Os olhos dele estão cheios de lágrimas. "**Chloé**, a gente ficou pendurado no penhasco a noite toda, olhando pro abismo sem fim. Eu agradeci que a mamãe tava desacordada. O frio tava terrível e a dor não passava nunca. Eu achei que a gente ia morrer ali, porque ninguém ia procurar a gente e salvar a gente.

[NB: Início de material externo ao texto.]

-- ==== Sys2Proof/Proofs/SafetyMonitor.lean ====
section
/-! The safety inputs: level changes, the debounce, and the HALT entry they cause. -/

namespace Sys2Proof.Proofs
open Sys2Proof Sys2Proof.Machine Sys2Proof.Safety

/-! ### Level changes (R173) -/

theorem put_put_self {α : Type} {n : Nat} (v : Vector α n) (i : Fin n) (x : α) : put (put v i x) i v[i] = v := by
  ext j hj
  by_cases h : j = i.val
  · subst h; simp
  · simp [h]

theorem putInput_putInput_self (i : Fin 8) (inp : SafetyInput) (s : State) : putInput i s.safety[i] (putInput i inp s) = s := by
  simp only [putInput, put_put_self]

theorem exec_levelChange {s : State} {i : Fin 8} {high : Bool} (h : s.safety[i].pin ≠ high) :
    exec (.safetyLevelChange i high) s = .next (putInput i
      (if s.config.isSome then levelChanged s.clock.site high s.safety[i] else { s.safety[i] with pin := high }) s) :=
  congrArg Host.Outcome.next (if_neg h)

/-- A change that reverts before the next sample restores the node (R173). -/
theorem exec_levelChange_reverts {s : State} {i : Fin 8} {high : Bool} (h : s.safety[i].pin ≠ high) (hc : s.config.isSome = true)
    (hb : s.safety[i].before = none) :
    exec (.safetyLevelChange i (!high)) (putInput i (levelChanged s.clock.site high s.safety[i]) s) = .next s := by
  have pin : s.safety[i].pin = !high := Bool.eq_not_of_ne h
  have pin' : (levelChanged s.clock.site high s.safety[i]).pin = high := by rw [levelChanged_first _ _ _ hb]
  have back : levelChanged s.clock.site (!high) (levelChanged s.clock.site high s.safety[i]) = s.safety[i] := by
    have := levelChanged_reverts s.clock.site s.safety[i] hb
    rwa [pin, Bool.not_not] at this
  have changed : (putInput i (levelChanged s.clock.site high s.safety[i]) s).safety[i] =
      levelChanged s.clock.site high s.safety[i] := by
    rw [putInput_safety, put_get, if_pos rfl]
  rw [exec_levelChange (by rw [changed, pin']; cases high <;> decide), changed]
  simp only [putInput_frame, hc, if_true, back, putInput_putInput_self]

/-! ### Debounce and the halt assertion (R173 to R177) -/

/-- A configured node once an input's stable level has taken the level seen, before the halt assertion acts. -/
def debounced (c : ConfigRecord) (i : Fin 8) (s : State) : State :=
  raiseIf c.input[i].report .safety
    (putInput i { s.safety[i] with stable := levelSeen c i s.safety[i], since := none, before := none } s)

theorem stableChange_eq (c : ConfigRecord) (i : Fin 8) (s : State) : stableChange c i s =
    if haltAsserted (debounced c i s) && !haltAsserted s then ownHalt (debounced c i s) else debounced c i s := rfl

theorem debounceDue_iff {s : State} {c : ConfigRecord} (hc : s.config = some c) (i : Fin 8) : debounceDue s i = true ↔
    ∃ u, s.safety[i].since = some u ∧ reached s.clock.site (u + BitVec.ofNat 48 (1000 * c.input[i].debounce)) = true := by
  have time (u : SiteTime) : plus u (1000 * (c.input[i].debounce : Int)) = u + BitVec.ofNat 48 (1000 * c.input[i].debounce) := by
    rw [← plus_natCast]; push_cast; rfl
  simp only [debounceDue, hc]
  cases h : s.safety[i].since <;> simp [time, -Fin.getElem_fin]

theorem exec_debounceExpiry {s : State} {c : ConfigRecord} (hh : s.port.held = false) (hc : s.config = some c) (i : Fin 8) :
    exec (.debounceExpiry i) s = .next (if debounceDue s i then stableChange c i s else s) := by
  refine congrArg Host.Outcome.next ((unlessHeld_free s _ hh).trans ?_)
  simp [hc]

theorem isReplaced_halt (inputs : Byte) (f : TxFrame) :
    isReplaced (.halt inputs) f = (!f.onLine && decide (frameClass f.payload = 1)) := by
  cases hp : f.payload <;> simp [isReplaced, replaceable, payloadKind, frameClass, hp]

/-- The node after the frames a halt of its own withdraws and asks for (R20, R47, R175). -/
def haltFrameAsked (v : State) : State := if v.clock.clash then v else sendHalt (withdrawShowFrames v)

theorem ownHalt_enters {v : State} (h1 : v.ctl.state ≠ .standby) (h2 : v.ctl.state ≠ .halted) :
    ownHalt v = enterHalted false (haltFrameAsked v) := by
  have : ownHalt v = enterHalted true v := by
    unfold ownHalt
    split <;> simp_all
  rw [this, enterHalted_eq, haltFrameAsked]
  cases v.clock.clash <;> simp

theorem debounced_parts (c : ConfigRecord) (i : Fin 8) (s : State) :
    onlyChanges [.safety, .events] s (debounced c i s) ∧
    (debounced c i s).events = (if c.input[i].report then s.events.raised .safety else s.events) ∧
    (debounced c i s).safety = put s.safety i { s.safety[i] with
      stable := s.safety[i].pin == c.input[i].activeHigh, since := none, before := none } := by
  simp [debounced, onlyChanges_iff, levelSeen]

theorem haltSet_congr {s t : State} (hc : t.config = s.config) (hs : t.safety = s.safety) : haltSet t = haltSet s := by
  simp [haltSet, haltInputs, hc, hs]

/-- The queue without its unsent GO and STOP frames (R47). -/
def withoutShowFrames (q : List TxFrame) : List TxFrame := q.filter fun f => f.onLine || decide (frameClass f.payload ≠ 2)

theorem haltFrameAsked_eq (v : State) : haltFrameAsked v = if v.clock.clash then v
    else requestFrame (.halt (haltSet v)) (setQueue (withoutShowFrames v.line.queue) v) := by
  have inputs : haltSet (withdrawShowFrames v) = haltSet v := haltSet_congr (by simp) (by simp)
  rw [haltFrameAsked, sendHalt, inputs]
  rfl

theorem haltFrameAsked_changes (v : State) : onlyChanges [.line, .pump, .events] v (haltFrameAsked v) := by
  unfold haltFrameAsked
  split <;> simp [onlyChanges_iff]

/-- With room, and no unsent HALT to replace, the HALT frame goes ahead of every frame of another class (R45). -/
theorem haltFrameAsked_line {v : State} (hx : v.clock.clash = false) (hq : (withoutShowFrames v.line.queue).length < 8)
    (hn : ∀ f ∈ withoutShowFrames v.line.queue, f.onLine = true ∨ frameClass f.payload ≠ 1) :
    (haltFrameAsked v).line = { v.line with
      queue := (withoutShowFrames v.line.queue).takeWhile (fun f => decide (frameClass f.payload ≤ 1)) ++
        freshFrame (.halt (haltSet v)) ::
          (withoutShowFrames v.line.queue).dropWhile (fun f => decide (frameClass f.payload ≤ 1)) } := by
  have room := requestFrame_room (s := setQueue (withoutShowFrames v.line.queue) v) (p := .halt (haltSet v)) hx
  rw [haltFrameAsked_eq, hx, if_neg Bool.false_ne_true, room _ hq, insertFrame_of_class (n := 1) rfl]
  · rfl
  · intro f hf
    rw [isReplaced_halt]
    rcases hn f hf with h | h <;> simp [h]

/-- Settles O54: the level, the debounce, and where the halt assertion rises by it HALT entry on the node that has asked for its
frame. -/
theorem safetyInputs : Obligations.SafetyInputs := by
  intro s i high
  refine ⟨fun h => congrArg Host.Outcome.next (if_pos h), fun h => ⟨_, exec_levelChange h, ?_, ?_, ?_, ?_, ?_⟩, ?_⟩
  · simp [onlyChanges_iff]
  · intro j hj; simp [Fin.val_ne_of_ne hj]
  · intro hc; simp [hc]
  · intro hc hb
    have hs := Option.isSome_iff_ne_none.mpr hc
    rw [if_pos hs]
    refine ⟨?_, exec_levelChange_reverts h hs hb⟩
    rw [putInput_safety, put_get, if_pos rfl, levelChanged_first _ _ _ hb]
    cases s.safety[i].since <;> rfl
  · intro since hc hb
    rw [if_pos (Option.isSome_iff_ne_none.mpr hc), putInput_safety, put_get, if_pos rfl, levelChanged, hb]
  · intro c hh hc expires
    have taken := exec_debounceExpiry hh hc i
    obtain ⟨changes, events, safety⟩ := debounced_parts c i s
    refine ⟨fun hn => by rw [taken, if_neg (mt (debounceDue_iff hc i).mp hn)], fun he => ?_⟩
    rw [if_pos ((debounceDue_iff hc i).mpr he), stableChange_eq] at taken
    refine ⟨debounced c i s, _, taken, ?_, ?_, events, changes, ?_⟩
    · intro j hj
      rw [safety, put_get_ne _ _ _ _ hj]
    · rw [safety, put_get, if_pos rfl]
    intro rises kept
    have rising : (haltAsserted (debounced c i s) && !haltAsserted s) = true ↔ rises := by
      simp [rises, and_comm]
    have line : (debounced c i s).line = s.line := changes .line (by decide)
    have clock : (debounced c i s).clock = s.clock := changes .clock (by decide)
    have ctl : (debounced c i s).ctl = s.ctl := changes .ctl (by decide)
    have config : (debounced c i s).config = some c := (changes .config (by decide)).trans hc
    refine ⟨?_, ?_, ?_⟩
    · rintro (hr | hs)
      · rw [if_neg (mt rising.mp hr)]
      · have stays : ownHalt (debounced c i s) = debounced c i s := by simp [ownHalt, ctl, hs]
        rw [stays, ite_self]
    · intro hr hs
      rw [if_pos (rising.mpr hr), ownHalt, ctl, hs]
      rfl
    · intro hr h1 h2 u
      have asked : u = haltFrameAsked (debounced c i s) := by
        rw [haltFrameAsked_eq, clock, line]
        rfl
      have same := haltFrameAsked_changes (debounced c i s)
      rw [if_pos (rising.mpr hr), ownHalt_enters (by rwa [ctl]) (by rwa [ctl]), ← asked]
      rw [← asked] at same
      have entered := haltEntered_enterHalted (c := c) ((same .config (by decide)).trans config)
      obtain ⟨raised, sent⟩ := enterHalted_false_frame u
      refine ⟨entered, raised, sent, ?_, fun hx => ?_, fun hx hq hn => ?_⟩
      · refine onlyChanges_trans (q := [.line, .ctl, .cue, .jets, .pump, .lamps, .audio, .events]) same ?_ (by decide)
        simp [onlyChanges_iff]
      · rw [sent, asked, haltFrameAsked, clock, hx, if_pos rfl, line]
      · rw [sent, asked, haltFrameAsked_line (by rwa [clock]) (by rwa [line]) (by rwa [line]), line]
        rfl
end Sys2Proof.Proofs
end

Eu tive que ficar parado, sem me mexer, no cinto de segurança, porque qualquer movimento ameaçava a gente escapar e cair pra morrer. Eu só queria desistir e tentar sair do carro destruído, quando eu ouvi o eco da sua voz. Primeiro, achei que era coisa da minha cabeça, mas depois ouvi de novo. Obrigado, **Chloé**; muito, muito obrigado por ter procurado a gente e por ter gritado lá do penhasco. Enquanto eu viver, nunca vou esquecer o que você fez! Você acha que minha mãe vai se recuperar?"

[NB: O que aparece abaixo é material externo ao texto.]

/-- The fault a sample shows, by whether it faults. -/
theorem sampleFault_eq (c : ConfigRecord) (s : State) (fb : BitVec 4) (p : Fin 4) :
    sampleFault c.pump[p] s.clock.site s.pump.chan[p] (fb.getLsbD p) =
      if faultsAt c s fb p then (if s.pump.chan[p].phase = .confirmed then .lost else .noConfirm) else .none := by
  unfold faultsAt
  generalize s.pump.chan[p] = ch
  obtain ⟨_, _, _, _, _, _, _, stage, phase, runOn, _, _, _⟩ := ch
  unfold sampleFault Channel.runOutput
  simp only [plus_milliseconds]
  by_cases hs : stage = .on
  · cases fb.getLsbD p <;> cases phase <;> simp [hs]
  · simp [hs]

/-- A channel whose sample faults it stops at once. -/
def faultedChannel (ch : Channel) : Channel :=
  { ch with
    faulted := true
    cause := if ch.phase = .confirmed then .lost else .noConfirm
    stage := .off
    dCmd := 0
    dOut := 0
    phase := .none }

theorem sampled_of_fault {c : ConfigRecord} {s : State} {fb : BitVec 4} {p : Fin 4} (h : faultsAt c s fb p = true) :
    sampled c.pump[p] s.clock.site (fb.getLsbD p) s.pump.chan[p] = faultedChannel s.pump.chan[p] := by
  have fault := sampleFault_eq c s fb p
  rw [h, if_pos rfl] at fault
  rw [sampled, fault]
  by_cases hp : s.pump.chan[p].phase = .confirmed
  · simp only [hp, if_true, faultedChannel]
  · simp only [hp, if_false, faultedChannel]

theorem sampled_of_no_fault {c : ConfigRecord} {s : State} {fb : BitVec 4} {p : Fin 4} (h : faultsAt c s fb p = false) :
    ∃ phase, sampled c.pump[p] s.clock.site (fb.getLsbD p) s.pump.chan[p] = { s.pump.chan[p] with phase := phase } := by
  have fault := sampleFault_eq c s fb p
  rw [h, if_neg Bool.false_ne_true] at fault
  rw [sampled, fault]
  dsimp only
  split
  · exact ⟨_, rfl⟩
  · exact ⟨_, rfl⟩

theorem foldl_raise_keeps_pump {ι : Type} (src : Source) (l : List ι) (s : State) :
    (l.foldl (fun s _ => raise src s) s).pump = s.pump :=
  foldl_keeps (fun s _ => raise src s) (·.pump) (by simp) _ _

/-- A source once pending stays pending while others are raised (R179). -/
theorem raised_pending {e : EventUnit} {i : Nat} (h : e.pending.getLsbD i = true) (src : Source) :
    (e.raised src).pending.getLsbD i = true := by
  simp [EventUnit.raised, h]

theorem raised_pumpFault_pending (e : EventUnit) : (e.raised .pumpFault).pending.getLsbD 2 = true := by
  simp [EventUnit.raised, Source.bit, Source.index]

theorem stageFeedback_pump (c : ConfigRecord) (fb : BitVec 4) (s : State) : (stageFeedback c fb s).pump = { s.pump with
    feedback := fb, chan := gen fun p => sampled c.pump[p] s.clock.site (fb.getLsbD p) s.pump.chan[p] } := by
  simp [stageFeedback, foldl_raise_keeps_pump, mapChannels]

theorem stageFeedback_events {c : ConfigRecord} {fb : BitVec 4} {s : State} {p : Fin 4} (h : faultsAt c s fb p = true) :
    (stageFeedback c fb s).events.pending.getLsbD 2 = true := by
  have faulting : p ∈ faultsNow c fb s := by
    have fault := sampleFault_eq c s fb p
    rw [h, if_pos rfl] at fault
    refine List.mem_filter.mpr ⟨List.mem_finRange p, ?_⟩
    rw [fault]
    split <;> rfl
  rcases List.eq_nil_or_concat (faultsNow c fb s) with hl | ⟨l, q, hl⟩
  · rw [hl] at faulting
    cases faulting
  · simp only [stageFeedback, hl, List.concat_eq_append, List.foldl_append, List.foldl_cons, List.foldl_nil]
    exact raised_pumpFault_pending _

/-! ### Drives, grant and caps (R106 to R111) -/

/-- The pump period up to its commands (R103). -/
def driven (c : ConfigRecord) (fb : BitVec 4) (s : State) : State :=
  stageCaps c (stageGrant c (stageHeights c (stageFeedback c fb (riseWind c s))))

theorem pumpStages_eq (c : ConfigRecord) (fb : BitVec 4) (s : State) : pumpStages c fb s =
    closeStopped (stageSlew c (stageAsk (stageCommands c (driven c fb s)))) := rfl

/-- What the drives leave of a channel: all but its heights, drives and the feedback's work is as before. -/
theorem driven_chan (c : ConfigRecord) (fb : BitVec 4) (s : State) (p : Fin 4) : ∃ h e t d, (driven c fb s).pump.chan[p] =
    { sampled c.pump[p] s.clock.site (fb.getLsbD p) s.pump.chan[p] with hNow := h, hEff := e, dT := t, dC := d } := by
  let ch := (driven c fb s).pump.chan[p]
  refine ⟨ch.hNow, ch.hEff, ch.dT, ch.dC, ?_⟩
  simp only [ch, driven, stageCaps, stageGrant, stageHeights, mapChannels, stageFeedback_pump, gen_get_fin, riseWind_frame]

theorem drives_driven (c : ConfigRecord) (fb : BitVec 4) (s : State) (p : Fin 4) :
    drives c (driven c fb s) p = drivable c s fb p := by
  obtain ⟨h, e, t, d, chan⟩ := driven_chan c fb s p
  simp only [drives, drivable, chan, ConfigRecord.configured]
  cases hf : faultsAt c s fb p with
  | false =>
    obtain ⟨phase, sampled⟩ := sampled_of_no_fault hf
    rw [sampled]
    simp
  | true =>
    rw [sampled_of_fault hf]
    simp [faultedChannel]

/-- The caps of a state whose heights are known. -/
def capped (c : ConfigRecord) (s : State) : State := stageCaps c (stageGrant c s)

theorem capped_chan (c : ConfigRecord) (s : State) (p : Fin 4) : (capped c s).pump.chan[p] = { s.pump.chan[p] with
    dC := if drives c s p then
      cappedDrive c.pump[p].rated (capped c s).pump.grant (capped c s).pump.demand s.pump.chan[p].dT else 0 } := by
  simp only [capped, stageCaps, stageGrant, mapChannels, gen_get_fin]
  rfl

theorem cappedDrive_le (rated grant demand dT : Nat) : cappedDrive rated grant demand dT ≤ dT := by
  unfold cappedDrive
  split
  · exact Nat.le_refl dT
  · exact (largestDrive_spec _ _ _).1

theorem capped_dC_le (c : ConfigRecord) (s : State) (p : Fin 4) :
    (capped c s).pump.chan[p].dC ≤ (capped c s).pump.chan[p].dT := by
  rw [capped_chan]
  dsimp only
  split
  · exact cappedDrive_le _ _ _ _
  · exact Nat.zero_le _

theorem sumOver_le_of_mul_le {n : Nat} {f k : Fin n → Nat} {a b : Nat} (h : ∀ p, f p * b ≤ a * k p) :
    sumOver f * b ≤ a * sumOver k := by
  unfold sumOver
  rw [← List.sum_map_mul_right, ← List.sum_map_mul_left]
  exact List.sum_le_sum fun p _ => h p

A **Chloé** simplesmente ignora os olhares das pessoas que estão vendo o cara do lado do **Lyle**. As lágrimas escorrem soltas pelas bochechas dela e ela nem tenta enxugá-las. Ela só segura a mão dele na mão dela, como se fosse uma joia viva, e isso dá uma sensação quentinha lá no fundo.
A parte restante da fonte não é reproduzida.